Working with weekly dates in R
tl;dr: some stats agencies use the ISO standard to number weeks for data with weekly frequency. This has some funny implications, some of which cannot be handled with base R on some systems nor with {lubridate}. Use {ISOweek} for now.
This is one of those posts written for future me - though I suspect it might be useful to more people as we see more use of mortality data which this problem relates to.

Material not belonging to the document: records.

/-- Timelines, full/empty bits and reductions: waits, sets and clears. TLWAIT of a number that its timeline has issued
retires once the counter has reached it, dropping the L1 for a scope wider than core, and waits till then; of a
number not issued it is ILLEGAL. TLADV writes its own number to d and issues. FESET and FECLR, on a core that is not
doubled, write the bit of a described, local tile buffer of a task of the launch that has not ended, after every
access; FEWAIT waits for its bit and may flip it. REDWAIT of a root writes the reduction's result to the local store
and counts it; a flushed one traps FLAG_FALL, a mixed one CHANNEL, and one that has not begun waits, with its
time-out on record. No other register, bit or byte changes. (R145, R149, R194, R243, R244, R389, R390, R441, R442.)
The model's choice or reading, no rule's: a time-out is an event that may come at any time (notes/assumptions/7.md);
FADDR or FSTART 0 where no rule states a value, and STR of a stop (notes/assumptions/10.md); the order in which
commands perform, and what waits for the scoreboard's room (notes/assumptions/18.md); which operands are consumed,
and the order of checks (notes/assumptions/28.md). -/
def Obligations.WaitsAndFlags : Prop :=
  ∀ (st : State) (a b d : R5) (tl s : BitVec 3) (i n : BitVec 2) (c v : BitVec 1) (id u : Nat) (l : Launch),
    st.launchOf st.cur = some (id, u, l) →
    let k := st.me
    let wider (p : Prop) [Decidable p] : Core := { k with l1 := if p then [] else k.l1, early := [] }
    let bits (t : State) (f : Nat → Bool) : Prop := ∃ l', t.launch? id = some l' ∧ (∀ j, Map.get false l'.full j = f j) ∧
      l' = { l with full := l'.full }
    let bit (j : Nat) : Bool := Map.get false l.full j
    let sets (i' : Instr) (w : Bool) : Prop := k.Clear [a] → st.Single →
      let x := (k.x a).toNat
      ((l.count ≤ x ∨ l.tbRole i.toNat = 0 ∨ l.tbRem i.toNat = true) → exec i' st = .next (st.trapWith Cause.bounds x 0)) ∧
      (x < l.count → l.tbRole i.toNat ≠ 0 → l.tbRem i.toNat = false →
        (k.inflight ≠ [] → exec i' st = .next st.wait) ∧
        (k.inflight = [] → ∃ t, exec i' st = .next t ∧ t.cur = st.cur ∧ k.Passed t.me ∧ t.mem = st.mem ∧
          bits t (fun j => if j = 4 * x + i.toNat ∧ (l.task x).ended = false then w else bit j)))
    (k.sideOf b = false → let m := (k.x b).toNat
      (Map.get 0 k.arch.tlIssued tl.toNat < m → exec (.tlwait b tl s) st = .next st.illegal) ∧
      (m ≤ Map.get 0 k.arch.tlIssued tl.toNat →
        (Map.get 0 k.arch.tlCount tl.toNat < m → exec (.tlwait b tl s) st = .next st.wait) ∧
        (m ≤ Map.get 0 k.arch.tlCount tl.toNat →
          ∃ k', exec (.tlwait b tl s) st = .next (st.setMe k') ∧ (wider (s ≠ 0)).Passed k'))) ∧
    (k.scoreboard ≤ Config.scoreboardEntries → ∃ t, exec (.tladv d tl) st = .next t ∧
      (st.setMe (k.setX d (BitVec.ofNat 64 (Map.get 0 k.arch.tlIssued tl.toNat + 1)) false Taint.clean)).Issued t .tladv tl) ∧
    sets (.feset a i) true ∧ sets (.feclr a i) false ∧
    (bit (4 * u + i.toNat) ≠ (v == 1) → exec (.fewait c v i) st = .next st.wait) ∧
    (bit (4 * u + i.toNat) = (v == 1) → ∃ t, exec (.fewait c v i) st = .next t ∧ t.cur = st.cur ∧
      (wider True).Passed t.me ∧ t.mem = st.mem ∧
      bits t (fun j => if j = 4 * u + i.toNat ∧ c = 1 then v != 1 else bit j)) ∧
    (k.Clear [a, b] →
      let tr := st.tree l st.cur n.toNat
      let inst := l.instOf tr.lvl u
      let va := (k.x a).toNat
      let o := va % 2 ^ 21
      let ord := Map.get 0 k.arch.redAwaited n.toNat
      let counted : Core := { k with redWait := none, arch := { k.arch with redAwaited := Map.put k.arch.redAwaited n.toNat (ord + 1) } }
      let member := tr.v = true ∧ u ∈ l.members tr inst ∧ l.rootOf tr u = some u
      (¬member → exec (.redwait a b n) st = .next (st.trapWith Cause.channel 0 0)) ∧
      (member → va % 4 = 0 → va / 2 ^ 21 % 8 = 0 →
        (st.redFind id n.toNat inst ord = none → exec (.redwait a b n) st = .next (if (k.x b).toNat % 2 ^ 32 = 0 then st.wait
          else (st.setMe { k with redWait := some (n.toNat, ord) }).wait)) ∧
        (∀ j r, st.redFind id n.toNat inst ord = some (j, r) →
          (r.mixed = true → k.loadsOut = false →
            exec (.redwait a b n) st = .next ((st.setMe counted).trapWith Cause.channel 0 n.toNat)) ∧
          (r.mixed = false → ∀ p, r.result l u = some p →
            (r.flushing = true → k.loadsOut = false → exec (.redwait a b n) st = .next ((st.setMe counted).trapWith
              Cause.flagFall (2 ^ (l.members tr inst).length - 1 - p.mask.toNat % 2 ^ (l.members tr inst).length) n.toNat)) ∧
            (r.flushing = false → let bs := r.resultBytes p
              k.checkLocal va bs.length = .ok () → ∃ t, exec (.redwait a b n) st = .next t ∧ t.cur = st.cur ∧ k.Flows t.me ∧
                (∀ x, t.me.lsRd x = if o ≤ x ∧ x < o + bs.length then (bs.map (·.1)).getD (x - o) 0 else k.lsRd x) ∧
                t.me.arch = { counted.arch with pc := t.me.arch.pc, seq0 := t.me.arch.seq0 } ∧ t.mem = st.mem)))))
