/-! ## `Core.setQueue` -/

@[simp] theorem Core.setQueue_arch_pc (k : Core) (q : Nat) (es : List QEntry) : (k.setQueue q es).arch.pc = k.arch.pc := rfl
@[simp] theorem Core.setQueue_arch_regs (k : Core) (q : Nat) (es : List QEntry) : (k.setQueue q es).arch.regs = k.arch.regs := rfl
@[simp] theorem Core.setQueue_arch_side (k : Core) (q : Nat) (es : List QEntry) : (k.setQueue q es).arch.side = k.arch.side := rfl
@[simp] theorem Core.setQueue_arch_rows (k : Core) (q : Nat) (es : List QEntry) : (k.setQueue q es).arch.rows = k.arch.rows := rfl
@[simp] theorem Core.setQueue_arch_rowSide (k : Core) (q : Nat) (es : List QEntry) : (k.setQueue q es).arch.rowSide = k.arch.rowSide := rfl
@[simp] theorem Core.setQueue_arch_queues (k : Core) (q : Nat) (es : List QEntry) : (k.setQueue q es).arch.queues = Map.set [] k.arch.queues q es := rfl
@[simp] theorem Core.setQueue_arch_fmts (k : Core) (q : Nat) (es : List QEntry) : (k.setQueue q es).arch.fmts = k.arch.fmts := rfl
@[simp] theorem Core.setQueue_arch_rmode (k : Core) (q : Nat) (es : List QEntry) : (k.setQueue q es).arch.rmode = k.arch.rmode := rfl
@[simp] theorem Core.setQueue_arch_mdef (k : Core) (q : Nat) (es : List QEntry) : (k.setQueue q es).arch.mdef = k.arch.mdef := rfl
@[simp] theorem Core.setQueue_arch_shapes (k : Core) (q : Nat) (es : List QEntry) : (k.setQueue q es).arch.shapes = k.arch.shapes := rfl
@[simp] theorem Core.setQueue_arch_accs (k : Core) (q : Nat) (es : List QEntry) : (k.setQueue q es).arch.accs = k.arch.accs := rfl
@[simp] theorem Core.setQueue_arch_metas (k : Core) (q : Nat) (es : List QEntry) : (k.setQueue q es).arch.metas = k.arch.metas := rfl
@[simp] theorem Core.setQueue_arch_seq0 (k : Core) (q : Nat) (es : List QEntry) : (k.setQueue q es).arch.seq0 = k.arch.seq0 := rfl
@[simp] theorem Core.setQueue_arch_tlIssued (k : Core) (q : Nat) (es : List QEntry) : (k.setQueue q es).arch.tlIssued = k.arch.tlIssued := rfl
@[simp] theorem Core.setQueue_arch_tlCount (k : Core) (q : Nat) (es : List QEntry) : (k.setQueue q es).arch.tlCount = k.arch.tlCount := rfl
@[simp] theorem Core.setQueue_arch_tlAhead (k : Core) (q : Nat) (es : List QEntry) : (k.setQueue q es).arch.tlAhead = k.arch.tlAhead := rfl
@[simp] theorem Core.setQueue_arch_redSent (k : Core) (q : Nat) (es : List QEntry) : (k.setQueue q es).arch.redSent = k.arch.redSent := rfl
@[simp] theorem Core.setQueue_arch_redAwaited (k : Core) (q : Nat) (es : List QEntry) : (k.setQueue q es).arch.redAwaited = k.arch.redAwaited := rfl
@[simp] theorem Core.setQueue_arch_sendNo (k : Core) (q : Nat) (es : List QEntry) : (k.setQueue q es).arch.sendNo = k.arch.sendNo := rfl
@[simp] theorem Core.setQueue_level (k : Core) (q : Nat) (es : List QEntry) : (k.setQueue q es).level = k.level := rfl
@[simp] theorem Core.setQueue_epc (k : Core) (q : Nat) (es : List QEntry) : (k.setQueue q es).epc = k.epc := rfl
@[simp] theorem Core.setQueue_ecause (k : Core) (q : Nat) (es : List QEntry) : (k.setQueue q es).ecause = k.ecause := rfl
@[simp] theorem Core.setQueue_faddr (k : Core) (q : Nat) (es : List QEntry) : (k.setQueue q es).faddr = k.faddr := rfl
@[simp] theorem Core.setQueue_fstart (k : Core) (q : Nat) (es : List QEntry) : (k.setQueue q es).fstart = k.fstart := rfl
@[simp] theorem Core.setQueue_xepc (k : Core) (q : Nat) (es : List QEntry) : (k.setQueue q es).xepc = k.xepc := rfl
@[simp] theorem Core.setQueue_xcause (k : Core) (q : Nat) (es : List QEntry) : (k.setQueue q es).xcause = k.xcause := rfl
@[simp] theorem Core.setQueue_xfaddr (k : Core) (q : Nat) (es : List QEntry) : (k.setQueue q es).xfaddr = k.xfaddr := rfl
@[simp] theorem Core.setQueue_xfstart (k : Core) (q : Nat) (es : List QEntry) : (k.setQueue q es).xfstart = k.xfstart := rfl
@[simp] theorem Core.setQueue_seq1 (k : Core) (q : Nat) (es : List QEntry) : (k.setQueue q es).seq1 = k.seq1 := rfl
@[simp] theorem Core.setQueue_seq2 (k : Core) (q : Nat) (es : List QEntry) : (k.setQueue q es).seq2 = k.seq2 := rfl
@[simp] theorem Core.setQueue_xstat (k : Core) (q : Nat) (es : List QEntry) : (k.setQueue q es).xstat = k.xstat := rfl
@[simp] theorem Core.setQueue_lsecc (k : Core) (q : Nat) (es : List QEntry) : (k.setQueue q es).lsecc = k.lsecc := rfl
@[simp] theorem Core.setQueue_taint (k : Core) (q : Nat) (es : List QEntry) : (k.setQueue q es).taint = k.taint := rfl
@[simp] theorem Core.setQueue_loads (k : Core) (q : Nat) (es : List QEntry) : (k.setQueue q es).loads = k.loads := rfl
@[simp] theorem Core.setQueue_loadSeq (k : Core) (q : Nat) (es : List QEntry) : (k.setQueue q es).loadSeq = k.loadSeq := rfl
@[simp] theorem Core.setQueue_pend (k : Core) (q : Nat) (es : List QEntry) : (k.setQueue q es).pend = k.pend := rfl
@[simp] theorem Core.setQueue_inflight (k : Core) (q : Nat) (es : List QEntry) : (k.setQueue q es).inflight = k.inflight := rfl
@[simp] theorem Core.setQueue_serial (k : Core) (q : Nat) (es : List QEntry) : (k.setQueue q es).serial = k.serial := rfl
@[simp] theorem Core.setQueue_pendMod (k : Core) (q : Nat) (es : List QEntry) : (k.setQueue q es).pendMod = k.pendMod := rfl
@[simp] theorem Core.setQueue_word (k : Core) (q : Nat) (es : List QEntry) : (k.setQueue q es).word = k.word := rfl
@[simp] theorem Core.setQueue_layerA (k : Core) (q : Nat) (es : List QEntry) : (k.setQueue q es).layerA = k.layerA := rfl
@[simp] theorem Core.setQueue_layerB (k : Core) (q : Nat) (es : List QEntry) : (k.setQueue q es).layerB = k.layerB := rfl
@[simp] theorem Core.setQueue_banks (k : Core) (q : Nat) (es : List QEntry) : (k.setQueue q es).banks = k.banks := rfl
@[simp] theorem Core.setQueue_buses (k : Core) (q : Nat) (es : List QEntry) : (k.setQueue q es).buses = k.buses := rfl
@[simp] theorem Core.setQueue_ls (k : Core) (q : Nat) (es : List QEntry) : (k.setQueue q es).ls = k.ls := rfl
@[simp] theorem Core.setQueue_lsPois (k : Core) (q : Nat) (es : List QEntry) : (k.setQueue q es).lsPois = k.lsPois := rfl
@[simp] theorem Core.setQueue_l1 (k : Core) (q : Nat) (es : List QEntry) : (k.setQueue q es).l1 = k.l1 := rfl
@[simp] theorem Core.setQueue_l1Errors (k : Core) (q : Nat) (es : List QEntry) : (k.setQueue q es).l1Errors = k.l1Errors := rfl
@[simp] theorem Core.setQueue_l1Off (k : Core) (q : Nat) (es : List QEntry) : (k.setQueue q es).l1Off = k.l1Off := rfl
@[simp] theorem Core.setQueue_tlb (k : Core) (q : Nat) (es : List QEntry) : (k.setQueue q es).tlb = k.tlb := rfl
@[simp] theorem Core.setQueue_armed (k : Core) (q : Nat) (es : List QEntry) : (k.setQueue q es).armed = k.armed := rfl
@[simp] theorem Core.setQueue_gangWait (k : Core) (q : Nat) (es : List QEntry) : (k.setQueue q es).gangWait = k.gangWait := rfl
@[simp] theorem Core.setQueue_eventFlag (k : Core) (q : Nat) (es : List QEntry) : (k.setQueue q es).eventFlag = k.eventFlag := rfl
@[simp] theorem Core.setQueue_sleep (k : Core) (q : Nat) (es : List QEntry) : (k.setQueue q es).sleep = k.sleep := rfl
@[simp] theorem Core.setQueue_cmds (k : Core) (q : Nat) (es : List QEntry) : (k.setQueue q es).cmds = k.cmds := rfl
@[simp] theorem Core.setQueue_snapshot (k : Core) (q : Nat) (es : List QEntry) : (k.setQueue q es).snapshot = k.snapshot := rfl
@[simp] theorem Core.setQueue_journal (k : Core) (q : Nat) (es : List QEntry) : (k.setQueue q es).journal = k.journal := rfl
@[simp] theorem Core.setQueue_mcRecord (k : Core) (q : Nat) (es : List QEntry) : (k.setQueue q es).mcRecord = k.mcRecord := rfl
@[simp] theorem Core.setQueue_early (k : Core) (q : Nat) (es : List QEntry) : (k.setQueue q es).early = k.early := rfl
@[simp] theorem Core.setQueue_uops (k : Core) (q : Nat) (es : List QEntry) : (k.setQueue q es).uops = k.uops := rfl
@[simp] theorem Core.setQueue_deficit (k : Core) (q : Nat) (es : List QEntry) : (k.setQueue q es).deficit = k.deficit := rfl
@[simp] theorem Core.setQueue_chans (k : Core) (q : Nat) (es : List QEntry) : (k.setQueue q es).chans = k.chans := rfl
@[simp] theorem Core.setQueue_xbytes (k : Core) (q : Nat) (es : List QEntry) : (k.setQueue q es).xbytes = k.xbytes := rfl
@[simp] theorem Core.setQueue_accepted (k : Core) (q : Nat) (es : List QEntry) : (k.setQueue q es).accepted = k.accepted := rfl
@[simp] theorem Core.setQueue_qp (k : Core) (q : Nat) (es : List QEntry) : (k.setQueue q es).qp = k.qp := rfl
@[simp] theorem Core.setQueue_saWait (k : Core) (q : Nat) (es : List QEntry) : (k.setQueue q es).saWait = k.saWait := rfl
@[simp] theorem Core.setQueue_task (k : Core) (q : Nat) (es : List QEntry) : (k.setQueue q es).task = k.task := rfl
@[simp] theorem Core.setQueue_lastCtx (k : Core) (q : Nat) (es : List QEntry) : (k.setQueue q es).lastCtx = k.lastCtx := rfl
@[simp] theorem Core.setQueue_stopReq (k : Core) (q : Nat) (es : List QEntry) : (k.setQueue q es).stopReq = k.stopReq := rfl
@[simp] theorem Core.setQueue_stopped (k : Core) (q : Nat) (es : List QEntry) : (k.setQueue q es).stopped = k.stopped := rfl
@[simp] theorem Core.setQueue_following (k : Core) (q : Nat) (es : List QEntry) : (k.setQueue q es).following = k.following := rfl
@[simp] theorem Core.setQueue_inbox (k : Core) (q : Nat) (es : List QEntry) : (k.setQueue q es).inbox = k.inbox := rfl
@[simp] theorem Core.setQueue_hashWait (k : Core) (q : Nat) (es : List QEntry) : (k.setQueue q es).hashWait = k.hashWait := rfl
@[simp] theorem Core.setQueue_hashPass (k : Core) (q : Nat) (es : List QEntry) : (k.setQueue q es).hashPass = k.hashPass := rfl
@[simp] theorem Core.setQueue_ended (k : Core) (q : Nat) (es : List QEntry) : (k.setQueue q es).ended = k.ended := rfl
@[simp] theorem Core.setQueue_redWait (k : Core) (q : Nat) (es : List QEntry) : (k.setQueue q es).redWait = k.redWait := rfl
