-- ==== Sys2Proof/Laws/PerInstr.lean ====
section
/-! SUPPORT. What every instruction satisfies: a word is written for it exactly when it is no event. -/

namespace Sys2Proof.Laws.Encodes

/-- The encoder writes a word for an instruction of the programs, and none for an event of the device (R310). -/
def Statement (i : Instr) : Prop := (encode i).isSome = !i.isEvent

end Sys2Proof.Laws.Encodes
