-- ==== Sys2Proof/Tests/Slice0.lean ====
section
/-! SUPPORT. Tests: words of the spec's encodings decode, ill-formed terms are refused, small steps give the spec's
results, and for every statement with hypotheses a concrete state and operands that meet them. -/

namespace Sys2Proof.Tests

open Sys2Proof Sys2Proof.Machine

-- one theorem at a time: each thread that waits for the kernel holds a stack of its own
set_option Elab.async false

/-! ## States -/

/-- Core 0 in the task of a fresh launch, with word `w` at its program counter. -/
def demo (w : Nat) : State := State.reset.withFetchWord 32 w

/-- `demo` with scalar registers. -/
def regs (rs : List (R5 × Dword)) : State :=
  (demo 0).modMe (fun k => rs.foldl (fun k e => k.setX e.1 e.2 false Taint.clean) k)

/-- `s` with core 0 at level `n`. -/
def atLevel (n : Fin 3) (s : State) : State := s.modMe (fun k => { k with level := n })

/-- `s` with register `r` poisoned. -/
def poisoned (r : R5) (s : State) : State := s.modMe (fun k => k.setX r 0 true Taint.clean)

/-- `s` with a trap handler at 0x20000. -/
def handled (s : State) : State := s.modContext 1 (fun c => { c with written := Map.put c.written 0x48 0x20000 })

/-- `s` with bits added to the launch record. -/
def record (extra : Nat) (s : State) : State :=
  s.modLaunch 0 (fun l => { l with record := l.record + BitVec.ofNat 2048 extra })

/-- Level 0 of the launch has BARR = 1: its tasks run supersteps. -/
def stepped (s : State) : State := record (2 ^ 263) s

def inPhase (p : Phase) (s : State) : State := s.modLaunch 0 (fun l => l.modTask 0 (fun t => { t with phase := p }))

def entry (v : Row) : QEntry := { serial := 0, data := v, pois := false, taint := Taint.clean, filled := true }

/-- `s` with entries in queue `q` of core 0. -/
def queued (q : Nat) (es : List QEntry) (s : State) : State := s.modMe (fun k => k.setQueue q es)

/-! ## Ways to meet a hypothesis -/

def isNext : Host.Outcome State Fault Refusal → Bool
  | .next _ => true
  | _ => false

theorem ex_next {r : Host.Outcome State Fault Refusal} (h : isNext r = true) : ∃ t, r = .next t := by
  cases r <;> simp_all [isNext]

def isOk {α : Type} : Checked α → Bool
  | .ok _ => true
  | _ => false

theorem ex_ok {α : Type} {c : Checked α} (h : isOk c = true) : ∃ x, c = .ok x := by
  cases c <;> simp_all [isOk]

theorem ok_unit {c : Checked Unit} (h : isOk c = true) : c = .ok () := by
  cases c <;> simp_all [isOk]

theorem no_fault {α : Type} {c : Checked α} (h : isOk c = true) : ∀ f, c ≠ .fault f := by
  cases c <;> simp_all [isOk]

theorem for_launch {s : State} {c : Nat} {p : Nat → Nat → Launch → Bool}
    (h : (match s.launchOf c with | some (i, u, l) => p i u l | none => true) = true) :
    ∀ id u l, s.launchOf c = some (id, u, l) → p id u l = true := by
  intro id u l e; rw [e] at h; exact h

theorem ex_launch {s : State} {c : Nat} {p : Nat → Nat → Launch → Bool}
    (h : (match s.launchOf c with | some (i, u, l) => p i u l | none => false) = true) :
    ∃ id u l, s.launchOf c = some (id, u, l) ∧ p id u l = true := by
  split at h
  · rename_i i u l e; exact ⟨i, u, l, e, h⟩
  · cases h

theorem clear_of {k : Core} {rs : List R5}
    (h : (rs.all (fun r => !k.sideOf r) && (k.taints (rs.map BitVec.toNat)).isEmpty) = true) : k.Clear rs := by
  simp only [Bool.and_eq_true, List.all_eq_true, Bool.not_eq_true'] at h
  exact h

theorem ex_ok' {α : Type} {c : Checked α} {p : α → Bool} (h : (match c with | .ok x => p x | _ => false) = true) :
    ∃ x, c = .ok x ∧ p x = true := by
  cases c
  · exact ⟨_, rfl, h⟩
  · cases h
  · cases h

theorem ex_some' {α : Type} {c : Option α} {p : α → Bool} (h : (match c with | some x => p x | none => false) = true) :
    ∃ x, c = some x ∧ p x = true := by
  cases c
  · cases h
  · exact ⟨_, rfl, h⟩

theorem decode_eq {w : Word} {i : Instr} (h : (match decode w with | .ok j => j == i | .error _ => false) = true) :
    decode w = .ok i := by
  split at h
  · rename_i j e; rw [e, eq_of_beq h]
  · cases h

theorem bytes_eq {bs : List Byte} {i : Instr}
    (h : (match decodeBytes bs with | .ok j => j == (i, []) | .error _ => false) = true) : decodeBytes bs = .ok (i, []) := by
  split at h
  · rename_i j e; rw [e, eq_of_beq h]
  · cases h


/-- A concrete state with its core's choices unrecorded, no load performed early, and a slot for a load. -/
def State.plain (s : State) : Bool :=
  (match s.launchOf s.cur with | some (_, _, l) => l.scr == 0 && !l.dbl | none => true) && s.me.early.isEmpty &&
    s.me.freeSlotNo == some 0

theorem plain_meets {s : State} (h : State.plain s = true) :
    s.Unlogged ∧ s.Single ∧ s.me.early = [] ∧ s.me.freeSlotNo = some 0 := by
  simp only [State.plain, Bool.and_eq_true] at h
  obtain ⟨⟨h1, h2⟩, h3⟩ := h
  refine ⟨?_, ?_, List.isEmpty_iff.mp h2, eq_of_beq h3⟩ <;> intro i u l e <;> rw [e] at h1 <;> simp_all
/-! ## Decoding: one word of every row of the opcode table, its fields written out from bit 31 down -/

/-- The words decode to the instructions, and each instruction is encoded as its word. -/
noncomputable def reads (es : List (Word × Instr)) : Bool :=
  es.all (fun e => (match decode e.1 with | .ok i => i == e.2 | .error _ => false) && encode e.2 == some e.1)

theorem test_decode_00 : reads [
    (0b0_000001_010010001110011_0000000000, .trap 0 0x2473),
    (0b1_000001_010010010010110_0000000001, .bkpt 1 0x2496),
    (0b0_000001_0000000000000000000000010, .eret 0),
    (0b1_000001_11100_00000_1110011101_00011, .mfc 1 0x1c 0x39d),
    (0b0_000001_00000_11111_1111001110_00100, .mtc 0 0x1f 0x3ce),
    (0b1_000001_00000_00010_000000000000101, .phint 1 2),
    (0b0_000001_0000000000000000000000110, .yield 0),
    (0b1_000001_0000000000000000000000111, .wfe 1),
    (0b0_000001_00000_01011_000000000001000, .sev 0 0xb),
    (0b1_000001_0000000000000000000001001, .halt 1),
    (0b0_000001_10001_10100_10111_0000001010, .tlbi 0 0x11 0x14 0x17),
    (0b1_000001_10100_00101_10110_0000001011, .lease 1 0x14 5 0x16),
    (0b0_000001_10111_10110_000000000001100, .mcread 0 0x17 0x16),
    (0b1_000001_00000_11010_000000000001101, .scmark 1 0x1a),
    (0b0_000001_11101_00000000000000001110, .clkrd 0 0x1d)] = true := by decide +kernel

theorem test_decode_01 : reads [
    (0b0_000010_10101_00000_01011_10_00000000, .add 0 0x15 0 0xb 2),
    (0b1_000010_11000_10001_01010_11_00000001, .sub 1 0x18 0x11 0xa 3),
    (0b0_000010_11011_00010_01001_00_00000010, .and 0 0x1b 2 9 0),
    (0b1_000010_11110_10011_01000_01_00000011, .or 1 0x1e 0x13 8 1),
    (0b0_000010_00001_00100_00111_10_00000100, .xor 0 1 4 7 2),
    (0b1_000010_00100_10101_00110_11_00000101, .andn 1 4 0x15 6 3),
    (0b0_000010_00111_00110_00101_00_00000110, .sll 0 7 6 5 0),
    (0b1_000010_01010_10111_00100_01_00000111, .srl 1 0xa 0x17 4 1),
    (0b0_000010_01101_01000_00011_10_00001000, .sra 0 0xd 8 3 2),
    (0b1_000010_10000_11001_00010_11_00001001, .rol 1 0x10 0x19 2 3),
    (0b0_000010_10011_01010_00001_00_00001010, .ror 0 0x13 0xa 1 0),
    (0b1_000010_10110_11011_00000_01_00001011, .slt 1 0x16 0x1b 0 1),
    (0b0_000010_11001_01100_11111_10_00001100, .sltu 0 0x19 0xc 0x1f 2),
    (0b1_000010_11100_11101_11110_11_00001101, .seq 1 0x1c 0x1d 0x1e 3),
    (0b0_000010_11111_01110_11101_00_00001110, .min 0 0x1f 0xe 0x1d 0),
    (0b1_000010_00010_11111_11100_01_00001111, .max 1 2 0x1f 0x1c 1),
    (0b0_000010_00101_10000_11011_10_00010000, .minu 0 5 0x10 0x1b 2),
    (0b1_000010_01000_00001_11010_11_00010001, .maxu 1 8 1 0x1a 3)] = true := by decide +kernel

I have been working with statistical data on mortality. These are often reported with weekly intervals, e.g. by Eurostat and hence most European stats agencies. The time periods are labelled using strings like “2020-W23”.
library(dplyr)
library(lubridate)
library(czso)
Here is data from the Czech Statistical Office:
czso::czso_get_table("130185") %>% select(hodnota, vek_txt,
roktyden, casref_do) %>%
slice_head(n = 5)
# # A tibble: 5 x 4
# hodnota vek_txt roktyden casref_do
# <dbl> <chr> <chr> <dttm>
# 1 9 0-14 2011-W01 2011-01-09 00:00:00
# 2 55 15-39 2011-W01 2011-01-09 00:00:00
# 3 457 40-64 2011-W01 2011-01-09 00:00:00
# 4 1151 65-84 2011-W01 2011-01-09 00:00:00
# 5 577 85 a více 2011-W01 2011-01-09 00:00:00
In plots, I wanted to label the axis with actual dates since few people know when exactly week 23 begins. I also needed to join some daily data with actual dates on them to weekly data with dates like “2020-W23”, so I used some floor_date()
and make_date()
and isoweek()
magic from {lubridate}.
(The data above has a start and end date for each week period, but since I also needed to join and summarise data from multiple years, I needed to work with the week periods at particular stages of the analysis so that the data would align correctly across years).
This worked fine, until 2021. With the first weekly data of 2021, I found out the hard way that in the ISO standard, 1 Jan 2021 belongs to week 53 of 2020. (This is because of some logic where which year a week falls into is determined by which day the year breaks at.) That means that you cannot easily construct a normal date from a “YYYY-WNN” string. Even if you can derive an ISO week from a date (isoweek()
+ isoyear()
), you cannot derive a date from a year-week string (and a weekday).
It turns out there is a POSIX date format string, "%V"
, which would allow us to parse such dates, but this is unsupported in {lubridate}.
parse_date_time("2020-W53-1", "%G-%V-%u") # should return a date in 2020
# Error in FUN(X[[i]], ...): Unknown formats supplied: GV
parse_date_time("2020-W53-7", "%G-%V-%u") # should return a date in 2021
# Error in FUN(X[[i]], ...): Unknown formats supplied: GV
And it quietly returns NA in base R (strptime()
).
strptime("2020-W53-1", "%G-%U-%u") # should return a date in 2020
# [1] NA
strptime("2020-W53-7", "%G-%U-%u") # should return a date in 2021
# [1] NA
It does work in format()
, but that won’t solve our problem.
format(as.Date("2020-12-28"), "%G-W%V") # should be in ISO wk 53 of 2020
# [1] "2020-W53"
format(as.Date("2021-01-03"), "%G-W%V") # ditto
# [1] "2020-W53"
format(as.Date("2021-01-04"), "%G-W%V") # should be ISO week 1 of 2021
# [1] "2021-W01"
Solution: {ISOweek
}. Does what it says on the tin: converts between dates and ISO weeks in both directions.
library(ISOweek)
ISOweek2date("2020-W53-1")
# [1] "2020-12-28"
ISOweek2date("2020-W53-7")
# [1] "2021-01-03"
date2ISOweek("2020-12-28") # should be in ISO wk 53 of 2020
# [1] "2020-W53-1"
date2ISOweek("2021-01-03") # ditto
# [1] "2020-W53-7"
date2ISOweek("2021-01-04") # should be ISO week 1 of 2021
# [1] "2021-W01-1"
There is a discussion below a {lubridate} issue on whether and how {lubridate} should support ISO weeks more fully.
I suspect the {clock} might also be relevant here, it not now then in the near future.